What the task requires: Exactly the lines from the top of the records below through the one containing "def demoHead : Head" must be set down, with no line added or dropped.

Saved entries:
-- ==== Sys2Proof/Tests/Slice0.lean ====
section
/-! SUPPORT. Tests of this author: ill-formed terms that WellFormed refuses, words that decode to what the spec's encoding says, states that meet the
hypotheses of each statement, and values worked by hand. -/

set_option maxRecDepth 4000

namespace Sys2Proof.Tests
open Machine

/-! ### Ill-formed terms are refused -/

/-- A head with no token action and p0. -/
def demoHead : Head := ⟨false, false, false, false, false, 0⟩
/-- Token fields that name no token. -/
def demoToks : Toks := ⟨63, 63, 63, 63⟩

/-- One ill-formed term for each limit on a scalar or control word (07 R131, R136, R143, R150, R151; 06 R105). -/
theorem test_wf_refuses_scalar :
    ∀ i ∈ [Instr.sext demoHead 1 2 0, .zext demoHead 1 2 65, .loop demoHead 1 0 0, .loop demoHead 1 4096 0, .loop demoHead 1 4 3,
      .ldx demoHead .s64 5 1 5 0, .ldxS demoHead .s64 5 1 5 0, .amo demoHead .add .w32 5 1 2 5, .cas demoHead .w64 5 1 2 5, .fence demoHead 0 1 .clu,
      .fence demoHead 1 0 .clu], i.wf = false := by decide

/-- One ill-formed term for each limit on a copy, load or store word (09 R215; 10 R239, R242; 11 R257). -/
theorem test_wf_refuses_memory :
    ∀ i ∈ [Instr.cpyG demoHead 1 2 0 4 5 demoToks .abuf .zero 0, .cpyG demoHead 1 2 9 4 5 demoToks .abuf .zero 0, .sclA demoHead 0 0 0 0 0,
      .sclB demoHead 0 0 33 0 0, .sclA demoHead 1 0 4 1 0, .vbrd demoHead .tf6 0 1 0 .abuf, .wstc demoHead 1 2 3 demoToks 32 .bf16 .rn .sat false,
      .wstc demoHead 1 2 3 demoToks 0 .f64 .rn .sat false, .wstc demoHead 1 2 3 demoToks 0 .bf16 .rn .trap false], i.wf = false := by decide

/-- One ill-formed term for each limit on a vector word (04 R64; 13 R272 to R291). -/
theorem test_wf_refuses_vector :
    ∀ i ∈ [Instr.vadd demoHead .c4 .rn .sat 0 1 2 .all, .vmul demoHead .i32 .rz .sat 0 1 2 .all, .vfma demoHead .i32 .rn .sat 0 1 2 .all,
      .vsqrt demoHead .i8 .rn .sat 0 1 .all, .vmin demoHead .c4 0 1 2 .all, .vabs demoHead .f32 .inf 0 1 .all, .vcmp demoHead .eq .i4 0 1 2 .all,
      .vsel demoHead .c4 0 1 2 0, .vand demoHead .f32 0 1 2 .all, .vshl demoHead .f32 0 1 2 .all, .vcvt demoHead .c4 .f32 .rn .sat 0 1 0 .all,
      .vred demoHead .and .f32 .rn .sat 0 1 .all, .vscan demoHead .min .f32 .rz .sat 0 1 .all, .vmov demoHead .c4 0 1 .all,
      .vperm demoHead .c4 0 1 2 .all, .vmovi demoHead .c4 0 1, .viota demoHead .f32 0 .all, .vqpop demoHead .c4 0 .all,
      .vclass demoHead .i32 0 1 .all, .vsplit demoHead 0 1 2 2 .all, .vsplit demoHead 0 1 2 9 .all, .vcombAcc demoHead 0 1 1 0 false .all,
      .vcombAcc demoHead 0 1 10 0 false .all], i.wf = false := by decide

/-- One ill-formed term for each limit on the other words (07 R158 to R170; 14 R296 to R312; 19 R341; 21 R358 to R367). -/
theorem test_wf_refuses_system :
    ∀ i ∈ [Instr.mma demoHead 32 0 0 .i8 .i8 .add false demoToks, .mma demoHead 0 0 0 .f64 .f64 .add false demoToks,
      .mmas demoHead 0 0 0 0 .f64 .f64 .add false demoToks, .mclr demoHead 32, .mldc demoHead 32 0 0, .mdrain demoHead 32 0 0 false demoToks,
      .mcomp demoHead 0 1 .bf16, .mbmp demoHead 0 1 .f64 0, .ttLoc demoHead 32 1, .clred demoHead .add .i8 .f64 0 1 2 3 4 5 demoToks,
      .csrr demoHead 1 0x004, .csrw demoHead 1 2 0x004, .cropen demoHead 8 0, .view demoHead 1 0 1, .scfg demoHead 0 0 10 0,
      .nestSet demoHead 0 6 0 1, .nestSet demoHead 0 0 5 1, .splAdmit demoHead 1 2 false 0 0, .splAdmit demoHead 1 2 false 2 0,
      .splRephase demoHead 1 2 0 0, .splQuery demoHead 1 2 4], i.wf = false := by decide

/-! ### Words written out from 04 R61 to R69 and the entries' own encodings -/

theorem test_decode_scalar :
    decode 0x022018600000000000000001 = some (.addi { demoHead with wf := true } 6 6 1) ∧
    decode 0x1A0000D00000000000000000 = some (.waitt demoHead 0x0D) ∧
    decode 0x200031534300000000000008 = some (.ldx demoHead .s64 0x0C 0x15 0x0D 8) ∧
    decode 0x280000000000000000010202 = some (.fence demoHead 2 2 .clu) := by
  refine ⟨?_, ?_, ?_, ?_⟩ <;> decide
theorem test_decode_engines :
    decode 0x300029455603FFFF11000000 = some (.cpyIn demoHead 0x0A 0x14 0x15 0x16 0 ⟨63, 63, 63, 4⟩ .abuf .handle 0) ∧
    decode 0x411030200500000000000000 = some (.vlds { demoHead with wb := true } 0x302 5) ∧
    decode 0x502000020001400100000400 = some (.vst { demoHead with wf := true } 0x200 0x14 0x400 .abuf) ∧
    decode 0x5400314540001FFFFC0002C0 = some (.wstc demoHead 0x0C 0x14 0x15 ⟨1, 63, 63, 63⟩ 0 .bf16 .rn .sat false) ∧
    decode 0x550000D00000000000000000 = some (.wdrain demoHead 0x0D) := by
  refine ⟨?_, ?_, ?_, ?_, ?_⟩ <;> decide
theorem test_decode_vector :
    decode 0x600020000310394000000000 = some (.vadd demoHead .f32 .rn .inf 0x200 0x003 0x103 .all) ∧
    decode 0x6E0000100010080200000000 = some (.vcmp demoHead .lt .f64 1 0x000 0x100 .all) ∧
    decode 0x830040000030080000000030 = some (.vsplit demoHead 0x400 0x000 0x300 3 .all) ∧
    decode 0x840060000000020000000030 = some (.vcombAcc demoHead 0x600 0x000 3 0 false .all) := by
  refine ⟨?_, ?_, ?_, ?_⟩ <;> decide
theorem test_decode_matrix :
    decode 0xA000000433000007FFFF0000 = some (.mma demoHead 0 0 1 .tf8 .tf8 .add false ⟨63, 63, 63, 1⟩) ∧
    decode 0xA4000D00000002FC1FFF0000 = some (.mdrain demoHead 3 0x400 2 false ⟨1, 63, 63, 63⟩) ∧
    decode 0xA8000850000000FFFFFF0000 = some (.ttLoc demoHead 2 5) := by
  refine ⟨?_, ?_, ?_⟩ <;> decide
theorem test_decode_collective_and_supervisor :
    decode 0xC1002945565FFFFF080009B0 = some (.clred demoHead .add .f32 .bf16 0 0x0A 0x14 0x15 0x16 0x17 ⟨63, 63, 63, 2⟩) ∧
    decode 0xC3001C800000000000000000 = some (.clstat demoHead 7 8) ∧
    decode 0xE0001C800005000000000002 = some (.splQuery demoHead 7 8 2) ∧
    decode 0xE80014600000000000000001 = some (.ctxSave demoHead 5 6 true) := by
  refine ⟨?_, ?_, ?_, ?_⟩ <;> decide
/-- The reserved bits of an ADD (04 R61; 07 R128), an unassigned opcode (04 R76) and a width of 65 (07 R131) are refused. -/
theorem test_decode_refuses :
    decode 0x010020000000000000000001 = none ∧ decode 0xFF0000000000000000000000 = none ∧
    decode (((0x06#8 ++ 0#88 : IWord) ||| (2 : IWord) <<< 50) ||| 65) = none := by
  refine ⟨?_, ?_, ?_⟩ <;> decide

/-! ### States that meet the hypotheses of the statements: `witness_<Name>` is of `Obligations.<Name>` -/

/-- Views of the demonstration strand: 0 vectors of 1024 bytes; 1 to 6 elements of 2, 4, 8, 16, 32 and 64 bytes. -/
def demoViews : Tab Word :=
  [(0, BitVec.ofNat 64 (64 * 2 ^ 36 + 1024 * 2 ^ 20)), (1, BitVec.ofNat 64 (256 * 2 ^ 36 + 2 * 2 ^ 20 + 2 ^ 16)),
    (2, BitVec.ofNat 64 (256 * 2 ^ 36 + 4 * 2 ^ 20 + 2 * 2 ^ 16)), (3, BitVec.ofNat 64 (256 * 2 ^ 36 + 8 * 2 ^ 20 + 3 * 2 ^ 16)),
    (4, BitVec.ofNat 64 (256 * 2 ^ 36 + 16 * 2 ^ 20 + 4 * 2 ^ 16)), (5, BitVec.ofNat 64 (256 * 2 ^ 36 + 32 * 2 ^ 20 + 5 * 2 ^ 16)),
    (6, BitVec.ofNat 64 (256 * 2 ^ 36 + 64 * 2 ^ 20 + 6 * 2 ^ 16))]
/-- A strand at the first body word of its section on every sequencer. -/
def demo : Strand :=
  let st := ((((Strand.atAdmission Place.whole [0, 0, 0, 0]).atWord .ct).atWord .ld).atWord .cp).atWord .st
  { st with sh := { st.sh with views := demoViews } }
/-- A strand with registers of one sequencer set. -/
def withX (st : Strand) (q : SeqId) (l : Tab Word) : Strand := st.setSeq q { st.seq q with x := l }
/-- A strand with poisoned CT registers. -/
def withPoison (st : Strand) (p : BitVec 64) : Strand := { st with ct := { st.ct with poison := p } }
/-- A strand in its handler. -/
def inHandler (st : Strand) : Strand := { st with run := { st.run with h := true } }
/-- The machine of the demonstration strand: a supervisor owner that owns every slot it can. -/
def demoChip : Chip := { Chip.reset with owners := [(0, Owner.whole 0)] }
/-- A machine at a sequencer of a strand in slot 0 of core 0. -/
def demoOn (m : Memory) (ch : Chip) (q : SeqId) (st : Strand) : State :=
  { mem := m, chip := { ch with strands := [(0, st)], cur := ⟨0, 0, q⟩ } }
/-- The same on the plain machine. -/
def demoAt (q : SeqId) (st : Strand) : State := demoOn [] demoChip q st

/-- A word without token actions, under p0, can issue there, whatever else the strand and the machine hold. -/
theorem ready_demoOn (m : Memory) (ch : Chip) (q : SeqId) (st : Strand) : Ready (demoOn m ch q st) demoHead q st :=
  ⟨rfl, rfl, by simp [Rings.ready, demoHead], by simp [demoHead, Strand.rp]⟩

theorem witness_AluResults : Ready (demoAt .cp demo) demoHead .cp demo ∧ (encode (.sltn demoHead 1 2 3)).isSome = true :=
  ⟨ready_demoOn .., by decide⟩
theorem witness_ProductsAndQuotients :
    let st := withX demo .ct [(2, 0x8000000000000000), (3, BitVec.allOnes 64)]
    Ready (demoAt .ct st) demoHead .ct st ∧ st.rx .ct 2 = 0x8000000000000000#64 ∧ st.rx .ct 3 = BitVec.allOnes 64 ∧ st.rx .ct 3 ≠ 0 ∧
      st.rx .ct 4 = 0 ∧ (encode (.remn demoHead 1 2 3)).isSome = true := by
  refine ⟨ready_demoOn .., ?_⟩; decide
theorem witness_BitCounts : Ready (demoAt .ld demo) demoHead .ld demo ∧ (1 ≤ (1#7).toNat ∧ (64#7).toNat ≤ 64) ∧
    ((0#7).toNat = 0 ∧ 64 < (65#7).toNat) ∧ (encode (.clz demoHead 1 2)).isSome = true ∧ (encode (.zext demoHead 1 2 64)).isSome = true :=
  ⟨ready_demoOn .., by decide⟩
theorem witness_TimeReads : Ready (demoAt .st demo) demoHead .st demo ∧ (encode (.gtsr demoHead 1)).isSome = true :=
  ⟨ready_demoOn .., by decide⟩
theorem witness_ImmediateAndPredicateWords :
    let st := withPoison demo 4
    Ready (demoAt .ct st) demoHead .ct st ∧ (st.px .ct 2 || st.px .ct 1) = true ∧ (st.px .ct 1 || st.px .ct 3) = false ∧
      (encode (.lih demoHead 1 0xFFFF)).isSome = true := by
  refine ⟨ready_demoOn .., ?_⟩; decide
theorem witness_Transfers :
    let st := withPoison demo 4
    let sq := st.ct
    let wait := { st with ct := { sq with pending := some 3 } }
    let slot := { st with ct := { sq with delay := true } }
    let ends := { st with ct := { sq with loops := [⟨1, 1, 2⟩] } }
    Ready (demoAt .ct st) demoHead .ct st ∧ (sq.pending = none ∧ sq.loops.head? = none) ∧ (st.px .ct 1 || st.px .ct 3) = false ∧
      (condHolds .eq (st.rx .ct 1) (st.rx .ct 3) = true ∧ condHolds .ne (st.rx .ct 1) (st.rx .ct 3) = false) ∧ st.px .ct 2 = true ∧
      (st.rp .ct 0 = true ∧ st.rp .ct 1 = false) ∧
      (targetOk [] 0 st .ct 0 = true ∧ targetOk [] 0 st .ct 8 = true ∧ targetOk [] 0 st .ct 9 = false) ∧
      (Ready (demoAt .ct wait) demoHead .ct wait ∧ wait.ct.pending ≠ none) ∧ (Ready (demoAt .ct slot) demoHead .ct slot ∧ slot.ct.delay = true ∧ sq.delay = false) ∧
      (Ready (demoAt .ct ends) demoHead .ct ends ∧ ends.ct.loops.head? = some ⟨1, ends.ct.pc, 2⟩) := by
  refine ⟨ready_demoOn .., by decide, by decide, by decide, by decide, by decide, by decide, ⟨ready_demoOn .., by decide⟩, ⟨ready_demoOn .., by decide⟩,
    ready_demoOn .., by decide⟩
theorem witness_NextWordsAndLoops :
    let st := withPoison demo 4
    let four := { st with ct := { st.ct with loops := List.replicate 4 ⟨1, 5, 2⟩ } }
    let slot (n : Nat) : Seq := { st.ct with pc := 5, pending := some 3, loops := [⟨1, 5, n⟩] }
    let comes := { st.place with coming := [3] }
    Ready (demoAt .ct st) demoHead .ct st ∧ (currentSection [] 0 st .ct).isSome = true ∧ st.ct.transferHere = true ∧
      ((currentSection [] 0 st .ct).map (·.lastPos) = some 8 ∧ st.ct.pc.toNat + 7 ≤ 8 ∧ ¬ st.ct.pc.toNat + 8 ≤ 8) ∧
      ((Instr.loop demoHead 0 7 0).WF ∧ (Instr.loop demoHead 2 7 0).WF) ∧ (st.px .ct 1 = false ∧ st.px .ct 2 = true) ∧
      (Ready (demoAt .ct four) demoHead .ct four ∧ four.ct.transferHere = true ∧ ¬ four.ct.loops.length < 4) ∧
      (st.place.isHdr 3 = false ∧ comes.isHdr 3 = true ∧ ((slot 1).advance st.place .next).loops = [] ∧ ((slot 2).advance st.place .next).loops = [⟨1, 5, 1⟩] ∧
        ((slot 2).advance comes .next).atHdr = true) := by
  refine ⟨ready_demoOn .., by decide, by decide, by decide, by decide, by decide, ⟨ready_demoOn .., by decide, by decide⟩, by decide⟩

/-- A pointer to a private, scratchpad (ABUF) or cluster-shared byte of core 0. -/
def privPtr (o : Nat) : Word := BitVec.ofNat 64 (0xE0 * 2 ^ 56 + o)
def abufPtr (o : Nat) : Word := BitVec.ofNat 64 (0xD0 * 2 ^ 56 + 2 ^ 20 + o)
def cluPtr (o : Nat) : Word := BitVec.ofNat 64 (0xC0 * 2 ^ 56 + o)
/-- A translation of page 1 of owner 0. -/
def demoPage : TlbEntry :=
  { owner := 0, page := 1, frame := 0x10000, r := true, w := true, repl := false, mig := false, peer := false, key := 0, leaf := 0 }
/-- A machine whose TLB maps page 1 of owner 0 to a page of HBM, and page 2 to a released page of a pool, and holds a faulted walk of page 3. -/
def demoTlb : Chip :=
  { demoChip with
    cores := [(0, { Core.fresh with tlb := [demoPage, { demoPage with page := 2, frame := 2 ^ 42 }] })]
    released := [(2 ^ 42, 2 ^ 42 + 65536)]
    walks := [{ core := 0, slot := 0, owner := 0, page := 3, write := false, doneBeat := 1, result := some (.xlatStage1, 3) }] }
/-- A machine with uncorrectable errors in the first sectors of core 0's register space and in its ABUF. -/
def badSram : Chip := { demoChip with sramBad := [rsAddr 0 / 64, (abufAddr 0 + 0x100) / 64] }
/-- CT registers of the demonstration strand that hold pointers: 1 private, 2 ABUF, 3 cluster-shared, 4 to 7 global (mapped, released,
faulting, missing), 8 null, 9 another core's ABUF; 10 is poisoned; 11 holds 64 and 12 a tile's extents. -/
def ptrStrand : Strand :=
  withPoison (withX demo .ct [(1, privPtr 0), (2, abufPtr 0x100), (3, cluPtr 0x100), (4, 0x10000), (5, 0x20000), (6, 0x30000), (7, 0x40000),
    (8, 0xFF00000000000000), (9, abufPtr 0x100 + 2 ^ 32), (11, 64), (12, 0x0001000100010040)]) 0x400
/-- Work of the demonstration strand. -/
def demoWork (k : WorkKind) (letter : Nat) : Work := ((demoAt .ct demo).ctx demo).work k letter true []
/-- A machine with one piece of work running. -/
def demoBusy (k : WorkKind) (letter : Nat) : Chip := { demoChip with works := [(1, demoWork k letter)], workNext := 2 }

Solution:
-- ==== Sys2Proof/Tests/Slice0.lean ====
section
/-! SUPPORT. Tests of this author: ill-formed terms that WellFormed refuses, words that decode to what the spec's encoding says, states that meet the
hypotheses of each statement, and values worked by hand. -/

set_option maxRecDepth 4000

namespace Sys2Proof.Tests
open Machine

/-! ### Ill-formed terms are refused -/

/-- A head with no token action and p0. -/
def demoHead : Head := ⟨false, false, false, false, false, 0⟩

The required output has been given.